Part of financial independence is having access to affordable credit products. If individuals have had past credit problems, they will find this difficult and may be incentivized to work on fixing their credit history.
An entire industry exists selling the idea of credit repair. This is a way individuals can be defrauded. Currently no one can legally remove accurate and timely negative information from a credit report. An individual can request for an investigation, at no charge to them, of inaccurate or incomplete information they find on their credit report. Some individuals will hire a company to assist with this process, but it should be stressed that anything a credit repair company can do legally, an individual can do themselves at little or no cost.
The federal law covering the activities of credit repair is called the Credit Repair Organizations Act (CROA). CROA prohibits a variety of activities by credit repair organization including; committing fraud and making false and misleading statements. Additionally, individuals should not have to make any payments prior to the promised services having been “fully performed.” All services must be under written contract, which must include a detailed description of the services to be performed within what timeframe. CROs must also provide a separate written disclosure statement describing the individual’s rights before entering into the contract and they are also able to cancel the contract within the first three days.
Failure to comply with CROA allows consumers to sue to recover the greater of the amount paid or actual damages, punitive damages, costs, and attorney’s fees.
Ultimately the best form of credit repair for information that is negative and accurate on a credit report, is time.

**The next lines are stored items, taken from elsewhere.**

@[simp] theorem State.modExecutor_channels (f : Executor → Executor) (s : State) : (State.modExecutor f s).channels = s.channels := rfl
@[simp] theorem State.modExecutor_lines (f : Executor → Executor) (s : State) : (State.modExecutor f s).lines = s.lines := rfl
@[simp] theorem State.modExecutor_combiners (f : Executor → Executor) (s : State) : (State.modExecutor f s).combiners = s.combiners := rfl
@[simp] theorem State.modExecutor_links (f : Executor → Executor) (s : State) : (State.modExecutor f s).links = s.links := rfl
@[simp] theorem State.modExecutor_remote (f : Executor → Executor) (s : State) : (State.modExecutor f s).remote = s.remote := rfl
@[simp] theorem State.modExecutor_executor (f : Executor → Executor) (s : State) : (State.modExecutor f s).executor = f s.executor := rfl
@[simp] theorem State.modExecutor_host (f : Executor → Executor) (s : State) : (State.modExecutor f s).host = s.host := rfl
@[simp] theorem State.modExecutor_events (f : Executor → Executor) (s : State) : (State.modExecutor f s).events = s.events := rfl
@[simp] theorem State.modExecutor_node (f : Executor → Executor) (s : State) : (State.modExecutor f s).node = s.node := rfl
@[simp] theorem State.modExecutor_held (f : Executor → Executor) (s : State) : (State.modExecutor f s).held = s.held := rfl
@[simp] theorem State.modExecutor_pending (f : Executor → Executor) (s : State) : (State.modExecutor f s).pending = s.pending := rfl
@[simp] theorem State.modExecutor_chan (f : Executor → Executor) (s : State) (c : ChannelId) : (State.modExecutor f s).chan c = s.chan c := rfl
@[simp] theorem State.modExecutor_lineAt (f : Executor → Executor) (s : State) (n : LineId) : (State.modExecutor f s).lineAt n = s.lineAt n := rfl
@[simp] theorem State.modExecutor_comb (f : Executor → Executor) (s : State) (m : CombinerId) : (State.modExecutor f s).comb m = s.comb m := rfl
@[simp] theorem State.modExecutor_linkAt (f : Executor → Executor) (s : State) (k : LinkId) : (State.modExecutor f s).linkAt k = s.linkAt k := rfl

@[simp] theorem State.evalAlert_channels (s : State) : (State.evalAlert s).channels = s.channels := rfl
@[simp] theorem State.evalAlert_lines (s : State) : (State.evalAlert s).lines = s.lines := rfl
@[simp] theorem State.evalAlert_combiners (s : State) : (State.evalAlert s).combiners = s.combiners := rfl
@[simp] theorem State.evalAlert_links (s : State) : (State.evalAlert s).links = s.links := rfl
@[simp] theorem State.evalAlert_remote (s : State) : (State.evalAlert s).remote = s.remote := rfl
@[simp] theorem State.evalAlert_executor (s : State) : (State.evalAlert s).executor = s.executor := rfl
@[simp] theorem State.evalAlert_host (s : State) : (State.evalAlert s).host = s.host := rfl
@[simp] theorem State.evalAlert_node (s : State) : (State.evalAlert s).node = s.node := rfl
@[simp] theorem State.evalAlert_held (s : State) : (State.evalAlert s).held = s.held := rfl
@[simp] theorem State.evalAlert_pending (s : State) : (State.evalAlert s).pending = s.pending := rfl
@[simp] theorem State.evalAlert_chan (s : State) (c : ChannelId) : (State.evalAlert s).chan c = s.chan c := rfl
@[simp] theorem State.evalAlert_lineAt (s : State) (n : LineId) : (State.evalAlert s).lineAt n = s.lineAt n := rfl
@[simp] theorem State.evalAlert_comb (s : State) (m : CombinerId) : (State.evalAlert s).comb m = s.comb m := rfl
@[simp] theorem State.evalAlert_linkAt (s : State) (k : LinkId) : (State.evalAlert s).linkAt k = s.linkAt k := rfl

end Sys2Proof.Machine
end

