/-! ### Blocks that no law reads -/

theorem sameTable_of_eq {s t : State} (channels : t.channels = s.channels) (lines : t.lines = s.lines)
    (combiners : t.combiners = s.combiners) (links : t.links = s.links) : s.SameTable t where
  channels c := by rw [show t.chan c = s.chan c from congrArg (·.get c) channels]; exact sameHolding_refl _
  combs m := congrArg (·.get m) combiners
  lines n := by rw [show t.lineAt n = s.lineAt n from congrArg (·.get n) lines]; exact sameReading_refl _
  links k := by rw [show t.linkAt k = s.linkAt k from congrArg (·.get k) links]; exact sameSession_refl _

theorem sameTable_modRemote (f : RemoteTable → RemoteTable) (s : State) : s.SameTable (s.modRemote f) :=
  sameTable_of_eq rfl rfl rfl rfl

theorem sameTable_modHost (f : HostPort → HostPort) (s : State) : s.SameTable (s.modHost f) :=
  sameTable_of_eq rfl rfl rfl rfl

theorem sameTable_modEvents (f : EventUnit → EventUnit) (s : State) : s.SameTable (s.modEvents f) :=
  sameTable_of_eq rfl rfl rfl rfl

theorem sameTable_modLink {k : LinkId} {f : Link → Link} {s : State} (h : (s.linkAt k).SameSession (f (s.linkAt k))) :
    s.SameTable (s.modLink k f) where
  channels _ := sameHolding_refl _
  combs _ := rfl
  lines _ := sameReading_refl _
  links k' := by
    rw [State.linkAt_modLink]
    split
    · rename_i e
      rw [e]
      exact h
    · exact sameSession_refl _

theorem sameTable_setLine {n : LineId} {x : Line} {s : State} (h : (s.lineAt n).SameReading x) : s.SameTable (s.setLine n x) where
  channels _ := sameHolding_refl _
  combs _ := rfl
  lines n' := by
    rw [State.lineAt_setLine]
    split
    · rename_i e
      rw [e]
      exact h
    · exact sameReading_refl _
  links _ := sameSession_refl _

theorem sameTable_setChan {c : ChannelId} {x : Channel} {s : State} (h : (s.chan c).SameHolding x) : s.SameTable (s.setChan c x) where
  channels c' := by
    rw [State.chan_setChan]
    split
    · rename_i e
      rw [e]
      exact h
    · exact sameHolding_refl _
  combs _ := rfl
  lines _ := sameReading_refl _
  links _ := sameSession_refl _

theorem sameTable_raise (f : Flag) (d : Byte) (s : State) : s.SameTable (s.raise f d) := by
  obtain ⟨_, _, _, _, h⟩ := raise_only f d s
  rw [h]
  exact sameTable_of_eq rfl rfl rfl rfl

theorem sameTable_hostByte (b : Byte) (s : State) : s.SameTable (s.hostByte b) := by
  obtain ⟨_, _, _, _, _, h⟩ := hostByte_only b s
  rw [h]
  exact sameTable_of_eq rfl rfl rfl rfl

theorem sameTable_framingError (s : State) : s.SameTable s.framingError := by
  obtain ⟨_, _, _, _, _, h⟩ := framingError_only s
  rw [h]
  exact sameTable_of_eq rfl rfl rfl rfl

All information will eventually come off of a credit report. A credit bureau can report most accurate negative information for seven years and bankruptcy information for 10 years. Information about an unpaid judgment against you can be reported for seven years or until the statute of limitations runs out, whichever is longer. The seven-year reporting period starts from the date the event took place. In the meanwhile, paying obligations on a timely basis will help improve one’s credit.For information that is negative and inaccurate there is a dispute process that all of the credit bureaus have in place. They investigate the items individuals question within 30 days, unless they consider the dispute frivolous. They also must forward all the relevant data that is provided about the inaccuracy to the organization that provided the information. After the information provider gets notice of a dispute from the credit bureau, it must investigate, review the relevant information, and report the results back to the credit bureau. If the investigation reveals that the disputed information is inaccurate, the information provider has to notify the nationwide credit bureau they can correct it in the file.